/-! ## Display ports (R221 to R236) -/

/-- Attach levels (R214 to R216): an edge is debounced while the level differs from the state; a level that has stayed low makes an ACTIVE output
UNPLUG_DEBOUNCE, which runs on; a debounced unplug detaches the port, and a running output waits for a plug; a debounced plug attaches it with what its sink
reports. A sink's interrupt on an attached DisplayPort or eDP port is read and recorded (R230); with a loss of lock a running output's link is lost. -/
def Obligations.AttachLevelsAndSinkInterrupts : Prop :=
  (
  ∀ (s : State) (p : Fin 14),
    (∀ level, s.outputOf p.val = none →
      ∃ t, exec (.attachEdge p level) s = .next t ∧ (t.port p.val).level = level ∧ (t.port p.val).debouncing = (t.attachLevel p.val != s.attached p.val) ∧
        (∀ j, j ≠ p.val → t.port j = s.port j) ∧ { t with ports := s.ports } = s) ∧
    (∀ k, s.attached p.val = true → s.attachLevel p.val = false → s.outputOf p.val = some k → (s.out k).state = .active → s.paired k = false →
      ∃ t, exec (.unplugDebounce p) s = .next t ∧ (t.out k).state = .unplugDebounce ∧ (t.out k).before = .active ∧ (t.out k).phase = (s.out k).phase ∧
        t.attached p.val = true ∧ (∀ j, j ≠ k → t.out j = s.out j) ∧ s.sameMemory t) ∧
    (s.attached p.val = true → s.attachLevel p.val = false → s.outputOf p.val = none →
      ∃ t, exec (.hotplugOut p) s = .next t ∧ t.attached p.val = false ∧ (t.port p.val).debouncing = false ∧ t.outs = s.outs ∧ s.sameMemory t) ∧
    (∀ k, s.attached p.val = true → s.attachLevel p.val = false → s.outputOf p.val = some k → (s.out k).state.running = true → s.paired k = false →
      ∃ t, exec (.hotplugOut p) s = .next t ∧ t.attached p.val = false ∧ (t.out k).state = .waitPlug ∧ (t.out k).phase = .stopped) ∧
    (∀ sink, s.attached p.val = false → s.attachLevel p.val = true → s.outputOf p.val = none →
      ∃ t, exec (.hotplugIn p sink) s = .next t ∧ t.attached p.val = true ∧ (t.port p.val).sink = sink ∧ t.outs = s.outs ∧ s.sameMemory t)) ∧
  (
  ∀ (s : State) (p : Fin 14) (v : Fin 256) (e : Bool), s.isDp p.val = true → s.attached p.val = true →
    ∃ t, exec (.sinkIrq p v false e) s = .next t ∧ IoEvent.port p.val pcIrqRead ∈ t.io ∧ t.apart = s.apart ∧ s.objectsBut t [Obj.LOG_LOST] ∧
      (s.log.fifo.length < 256 → t.told Ev.sinkIrq noOwner [d8 p.val, d8 v.val]))

/-- Link training (R233 to R236): a failed candidate is counted and the next one tried, until the list is exhausted; a candidate that succeeds is the link in
force; an exhausted list is run again; the loss of a running output's link retrains from the lost configuration down; PORT_RETRAIN trains from the top. -/
def Obligations.LinkTraining : Prop :=
  ∀ (s : State) (p : Fin 14),
    (∀ (ph : Fin 7) c rest, s.ps p.val psTraining = true → s.portKind p.val ≠ 2 → s.portKind p.val ≠ 3 → (s.port p.val).candidates = c :: rest →
      ∃ t, exec (.trainFail p ph) s = .next t ∧ t.rd (Obj.PORT_TRAIN_FAILS p.val) = wrapAdd 32 (s.rd (Obj.PORT_TRAIN_FAILS p.val)) 1 ∧
        (t.port p.val).candidates = rest ∧ t.ps p.val psTraining = decide (rest ≠ []) ∧ (rest = [] → t.ps p.val psExhausted = true) ∧
        t.outs = s.outs ∧ s.sameMemory t) ∧
    (∀ c rest, s.ps p.val psTraining = true → (s.port p.val).candidates = c :: rest → s.outputOf p.val = none →
      ∃ t, exec (.linkUp p) s = .next t ∧ t.ps p.val psLinkUp = true ∧ t.ps p.val psTraining = false ∧ (t.port p.val).link = some c ∧
        t.outs = s.outs ∧ s.sameMemory t) ∧
    (∀ k, s.ps p.val psTraining = false → s.ps p.val psLinkUp = false → (s.port p.val).rerun ≠ [] → s.outputOf p.val = some k →
      s.candidates p.val (s.timing k) ≠ [] →
      ∃ t, exec (.trainRetry p) s = .next t ∧ t.ps p.val psTraining = true ∧ (t.port p.val).candidates ≠ [] ∧
        (∀ c ∈ (t.port p.val).candidates, c ∈ s.candidates p.val (s.timing k)) ∧ t.outs = s.outs ∧ s.sameMemory t) ∧
    (∀ k c, s.outputOf p.val = some k → (s.port p.val).link = some c → s.ps p.val psLinkUp = true → s.portKind p.val ≠ 2 → s.portKind p.val ≠ 3 →
      (s.out k).state.running = true → (s.out k).state ≠ .glassHold →
      ∃ t, exec (.linkLost p) s = .next t ∧ t.ps p.val psLost = true ∧ t.ps p.val psLinkUp = false ∧ t.ps p.val psTraining = true ∧
        (t.port p.val).candidates.head? = some c ∧ t.outs = s.outs ∧ s.sameMemory t) ∧
    (∀ k (rq : Requester), s.accepts rq (Obj.PORT_RETRAIN p.val) 1 → s.outputOf p.val = some k → (s.out k).state.running = true →
      s.ps p.val psMismatch = false → (s.out k).state ≠ .glassHold →
      ∃ t, exec (.portRetrain rq p 1) s = .next t ∧ t.answered rq Status.ok ∧ (t.port p.val).candidates = s.candidates p.val (s.timing k) ∧
        t.ps p.val psTraining = decide (s.candidates p.val (s.timing k) ≠ []) ∧ t.outs = s.outs ∧ s.sameMemory t)
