/-! ## loadKey -/

@[simp] theorem loadKey_objs (n o : Nat) : (s.loadKey n o).objs = s.objs := rfl
@[simp] theorem loadKey_clock (n o : Nat) : (s.loadKey n o).clock = s.clock := rfl
@[simp] theorem loadKey_dueSlots (n o : Nat) : (s.loadKey n o).dueSlots = s.dueSlots := rfl
@[simp] theorem loadKey_log (n o : Nat) : (s.loadKey n o).log = s.log := rfl
@[simp] theorem loadKey_io (n o : Nat) : (s.loadKey n o).io = s.io := rfl
@[simp] theorem loadKey_freeDrawn (n o : Nat) : (s.loadKey n o).freeDrawn = s.freeDrawn := rfl
@[simp] theorem loadKey_order (n o : Nat) : (s.loadKey n o).order = s.order := rfl
@[simp] theorem loadKey_items (n o : Nat) : (s.loadKey n o).items = s.items := rfl
@[simp] theorem loadKey_nextItem (n o : Nat) : (s.loadKey n o).nextItem = s.nextItem := rfl
@[simp] theorem loadKey_insts (n o : Nat) : (s.loadKey n o).insts = s.insts := rfl
@[simp] theorem loadKey_guards (n o : Nat) : (s.loadKey n o).guards = s.guards := rfl
@[simp] theorem loadKey_outs (n o : Nat) : (s.loadKey n o).outs = s.outs := rfl
@[simp] theorem loadKey_shadow (n o : Nat) : (s.loadKey n o).shadow = s.shadow := rfl
@[simp] theorem loadKey_colourActive (n o : Nat) : (s.loadKey n o).colourActive = s.colourActive := rfl
@[simp] theorem loadKey_lutBanks (n o : Nat) : (s.loadKey n o).lutBanks = s.lutBanks := rfl
@[simp] theorem loadKey_substUnchecked (n o : Nat) : (s.loadKey n o).substUnchecked = s.substUnchecked := rfl
@[simp] theorem loadKey_grip (n o : Nat) : (s.loadKey n o).grip = s.grip := rfl
@[simp] theorem loadKey_jobs (n o : Nat) : (s.loadKey n o).jobs = s.jobs := rfl
@[simp] theorem loadKey_mem (n o : Nat) : (s.loadKey n o).mem = s.mem := rfl
@[simp] theorem loadKey_memConf (n o : Nat) : (s.loadKey n o).memConf = s.memConf := rfl
@[simp] theorem loadKey_dram (n o : Nat) : (s.loadKey n o).dram = s.dram := rfl
@[simp] theorem loadKey_raster (n o : Nat) : (s.loadKey n o).raster = s.raster := rfl
@[simp] theorem loadKey_ports (n o : Nat) : (s.loadKey n o).ports = s.ports := rfl
@[simp] theorem loadKey_tally (n o : Nat) : (s.loadKey n o).tally = s.tally := rfl
@[simp] theorem loadKey_tallyOvf (n o : Nat) : (s.loadKey n o).tallyOvf = s.tallyOvf := rfl
@[simp] theorem loadKey_refusals (n o : Nat) : (s.loadKey n o).refusals = s.refusals := rfl
@[simp] theorem loadKey_mailboxes (n o : Nat) : (s.loadKey n o).mailboxes = s.mailboxes := rfl
@[simp] theorem loadKey_boot (n o : Nat) : (s.loadKey n o).boot = s.boot := rfl
@[simp] theorem loadKey_flash (n o : Nat) : (s.loadKey n o).flash = s.flash := rfl
@[simp] theorem loadKey_power (n o : Nat) : (s.loadKey n o).power = s.power := rfl
@[simp] theorem loadKey_dailies (n o : Nat) : (s.loadKey n o).dailies = s.dailies := rfl
@[simp] theorem loadKey_haps (n o : Nat) : (s.loadKey n o).haps = s.haps := rfl
@[simp] theorem loadKey_foley (n o : Nat) : (s.loadKey n o).foley = s.foley := rfl
@[simp] theorem loadKey_fronts (n o : Nat) : (s.loadKey n o).fronts = s.fronts := rfl
@[simp] theorem loadKey_keyBank (n o : Nat) : (s.loadKey n o).keyBank = s.keyBank := rfl
@[simp] theorem loadKey_cus (n o : Nat) : (s.loadKey n o).cus = s.cus := rfl
@[simp] theorem loadKey_ldp (n o : Nat) : (s.loadKey n o).ldp = s.ldp := rfl
@[simp] theorem loadKey_clocks (n o : Nat) : (s.loadKey n o).clocks = s.clocks := rfl
@[simp] theorem loadKey_pending (n o : Nat) : (s.loadKey n o).pending = s.pending := rfl
@[simp] theorem loadKey_rd (n o : Nat) (ad : Nat) : (s.loadKey n o).rd ad = s.rd ad := rfl

/-! ## retireKey -/

@[simp] theorem retireKey_objs (n : Nat) : (s.retireKey n).objs = s.objs := rfl
@[simp] theorem retireKey_clock (n : Nat) : (s.retireKey n).clock = s.clock := rfl
@[simp] theorem retireKey_dueSlots (n : Nat) : (s.retireKey n).dueSlots = s.dueSlots := rfl
@[simp] theorem retireKey_log (n : Nat) : (s.retireKey n).log = s.log := rfl
@[simp] theorem retireKey_io (n : Nat) : (s.retireKey n).io = s.io := rfl
@[simp] theorem retireKey_freeDrawn (n : Nat) : (s.retireKey n).freeDrawn = s.freeDrawn := rfl
@[simp] theorem retireKey_order (n : Nat) : (s.retireKey n).order = s.order := rfl
@[simp] theorem retireKey_items (n : Nat) : (s.retireKey n).items = s.items := rfl
@[simp] theorem retireKey_nextItem (n : Nat) : (s.retireKey n).nextItem = s.nextItem := rfl
@[simp] theorem retireKey_insts (n : Nat) : (s.retireKey n).insts = s.insts := rfl
@[simp] theorem retireKey_guards (n : Nat) : (s.retireKey n).guards = s.guards := rfl
@[simp] theorem retireKey_outs (n : Nat) : (s.retireKey n).outs = s.outs := rfl
@[simp] theorem retireKey_shadow (n : Nat) : (s.retireKey n).shadow = s.shadow := rfl
@[simp] theorem retireKey_colourActive (n : Nat) : (s.retireKey n).colourActive = s.colourActive := rfl
@[simp] theorem retireKey_lutBanks (n : Nat) : (s.retireKey n).lutBanks = s.lutBanks := rfl
@[simp] theorem retireKey_substUnchecked (n : Nat) : (s.retireKey n).substUnchecked = s.substUnchecked := rfl
@[simp] theorem retireKey_grip (n : Nat) : (s.retireKey n).grip = s.grip := rfl
@[simp] theorem retireKey_jobs (n : Nat) : (s.retireKey n).jobs = s.jobs := rfl
@[simp] theorem retireKey_mem (n : Nat) : (s.retireKey n).mem = s.mem := rfl
@[simp] theorem retireKey_memConf (n : Nat) : (s.retireKey n).memConf = s.memConf := rfl
@[simp] theorem retireKey_dram (n : Nat) : (s.retireKey n).dram = s.dram := rfl
@[simp] theorem retireKey_raster (n : Nat) : (s.retireKey n).raster = s.raster := rfl
@[simp] theorem retireKey_ports (n : Nat) : (s.retireKey n).ports = s.ports := rfl
@[simp] theorem retireKey_tally (n : Nat) : (s.retireKey n).tally = s.tally := rfl
@[simp] theorem retireKey_tallyOvf (n : Nat) : (s.retireKey n).tallyOvf = s.tallyOvf := rfl
@[simp] theorem retireKey_refusals (n : Nat) : (s.retireKey n).refusals = s.refusals := rfl
@[simp] theorem retireKey_mailboxes (n : Nat) : (s.retireKey n).mailboxes = s.mailboxes := rfl
@[simp] theorem retireKey_boot (n : Nat) : (s.retireKey n).boot = s.boot := rfl
@[simp] theorem retireKey_flash (n : Nat) : (s.retireKey n).flash = s.flash := rfl
@[simp] theorem retireKey_power (n : Nat) : (s.retireKey n).power = s.power := rfl
@[simp] theorem retireKey_dailies (n : Nat) : (s.retireKey n).dailies = s.dailies := rfl
@[simp] theorem retireKey_haps (n : Nat) : (s.retireKey n).haps = s.haps := rfl
@[simp] theorem retireKey_foley (n : Nat) : (s.retireKey n).foley = s.foley := rfl
@[simp] theorem retireKey_fronts (n : Nat) : (s.retireKey n).fronts = s.fronts := rfl
@[simp] theorem retireKey_keyBank (n : Nat) : (s.retireKey n).keyBank = s.keyBank := rfl
@[simp] theorem retireKey_cus (n : Nat) : (s.retireKey n).cus = s.cus := rfl
@[simp] theorem retireKey_ldp (n : Nat) : (s.retireKey n).ldp = s.ldp := rfl
@[simp] theorem retireKey_clocks (n : Nat) : (s.retireKey n).clocks = s.clocks := rfl
@[simp] theorem retireKey_pending (n : Nat) : (s.retireKey n).pending = s.pending := rfl
@[simp] theorem retireKey_rd (n : Nat) (ad : Nat) : (s.retireKey n).rd ad = s.rd ad := rfl

/-! ## setPort -/

@[simp] theorem setPort_objs (p : Nat) (x : Port) : (s.setPort p x).objs = s.objs := rfl
@[simp] theorem setPort_clock (p : Nat) (x : Port) : (s.setPort p x).clock = s.clock := rfl
@[simp] theorem setPort_dueSlots (p : Nat) (x : Port) : (s.setPort p x).dueSlots = s.dueSlots := rfl
@[simp] theorem setPort_log (p : Nat) (x : Port) : (s.setPort p x).log = s.log := rfl
@[simp] theorem setPort_io (p : Nat) (x : Port) : (s.setPort p x).io = s.io := rfl
@[simp] theorem setPort_freeDrawn (p : Nat) (x : Port) : (s.setPort p x).freeDrawn = s.freeDrawn := rfl
@[simp] theorem setPort_order (p : Nat) (x : Port) : (s.setPort p x).order = s.order := rfl
@[simp] theorem setPort_items (p : Nat) (x : Port) : (s.setPort p x).items = s.items := rfl
@[simp] theorem setPort_nextItem (p : Nat) (x : Port) : (s.setPort p x).nextItem = s.nextItem := rfl
@[simp] theorem setPort_insts (p : Nat) (x : Port) : (s.setPort p x).insts = s.insts := rfl
@[simp] theorem setPort_guards (p : Nat) (x : Port) : (s.setPort p x).guards = s.guards := rfl
@[simp] theorem setPort_outs (p : Nat) (x : Port) : (s.setPort p x).outs = s.outs := rfl
@[simp] theorem setPort_shadow (p : Nat) (x : Port) : (s.setPort p x).shadow = s.shadow := rfl
@[simp] theorem setPort_colourActive (p : Nat) (x : Port) : (s.setPort p x).colourActive = s.colourActive := rfl
@[simp] theorem setPort_lutBanks (p : Nat) (x : Port) : (s.setPort p x).lutBanks = s.lutBanks := rfl
@[simp] theorem setPort_substUnchecked (p : Nat) (x : Port) : (s.setPort p x).substUnchecked = s.substUnchecked := rfl
@[simp] theorem setPort_grip (p : Nat) (x : Port) : (s.setPort p x).grip = s.grip := rfl
@[simp] theorem setPort_jobs (p : Nat) (x : Port) : (s.setPort p x).jobs = s.jobs := rfl
@[simp] theorem setPort_mem (p : Nat) (x : Port) : (s.setPort p x).mem = s.mem := rfl
@[simp] theorem setPort_memConf (p : Nat) (x : Port) : (s.setPort p x).memConf = s.memConf := rfl
@[simp] theorem setPort_dram (p : Nat) (x : Port) : (s.setPort p x).dram = s.dram := rfl
@[simp] theorem setPort_keys (p : Nat) (x : Port) : (s.setPort p x).keys = s.keys := rfl
@[simp] theorem setPort_raster (p : Nat) (x : Port) : (s.setPort p x).raster = s.raster := rfl
@[simp] theorem setPort_ports (p : Nat) (x : Port) : (s.setPort p x).ports = Tab.set s.ports p x := rfl
@[simp] theorem setPort_tally (p : Nat) (x : Port) : (s.setPort p x).tally = s.tally := rfl
@[simp] theorem setPort_tallyOvf (p : Nat) (x : Port) : (s.setPort p x).tallyOvf = s.tallyOvf := rfl
@[simp] theorem setPort_refusals (p : Nat) (x : Port) : (s.setPort p x).refusals = s.refusals := rfl
@[simp] theorem setPort_mailboxes (p : Nat) (x : Port) : (s.setPort p x).mailboxes = s.mailboxes := rfl
@[simp] theorem setPort_boot (p : Nat) (x : Port) : (s.setPort p x).boot = s.boot := rfl
@[simp] theorem setPort_flash (p : Nat) (x : Port) : (s.setPort p x).flash = s.flash := rfl
@[simp] theorem setPort_power (p : Nat) (x : Port) : (s.setPort p x).power = s.power := rfl
@[simp] theorem setPort_dailies (p : Nat) (x : Port) : (s.setPort p x).dailies = s.dailies := rfl
@[simp] theorem setPort_haps (p : Nat) (x : Port) : (s.setPort p x).haps = s.haps := rfl
@[simp] theorem setPort_foley (p : Nat) (x : Port) : (s.setPort p x).foley = s.foley := rfl
@[simp] theorem setPort_fronts (p : Nat) (x : Port) : (s.setPort p x).fronts = s.fronts := rfl
@[simp] theorem setPort_keyBank (p : Nat) (x : Port) : (s.setPort p x).keyBank = s.keyBank := rfl
@[simp] theorem setPort_cus (p : Nat) (x : Port) : (s.setPort p x).cus = s.cus := rfl
@[simp] theorem setPort_ldp (p : Nat) (x : Port) : (s.setPort p x).ldp = s.ldp := rfl
@[simp] theorem setPort_clocks (p : Nat) (x : Port) : (s.setPort p x).clocks = s.clocks := rfl
@[simp] theorem setPort_pending (p : Nat) (x : Port) : (s.setPort p x).pending = s.pending := rfl
@[simp] theorem setPort_rd (p : Nat) (x : Port) (ad : Nat) : (s.setPort p x).rd ad = s.rd ad := rfl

= Task requirements =
As listed above, the lines from the line with "n).outs = s.outs := rfl" to the line with "n).grip = s.grip := rfl" are to be echoed exactly, with both ends included and nothing added.

= Task output =
@[simp] theorem retireKey_outs (n : Nat) : (s.retireKey n).outs = s.outs := rfl
@[simp] theorem retireKey_shadow (n : Nat) : (s.retireKey n).shadow = s.shadow := rfl
@[simp] theorem retireKey_colourActive (n : Nat) : (s.retireKey n).colourActive = s.colourActive := rfl
@[simp] theorem retireKey_lutBanks (n : Nat) : (s.retireKey n).lutBanks = s.lutBanks := rfl
@[simp] theorem retireKey_substUnchecked (n : Nat) : (s.retireKey n).substUnchecked = s.substUnchecked := rfl
@[simp] theorem retireKey_grip (n : Nat) : (s.retireKey n).grip = s.grip := rfl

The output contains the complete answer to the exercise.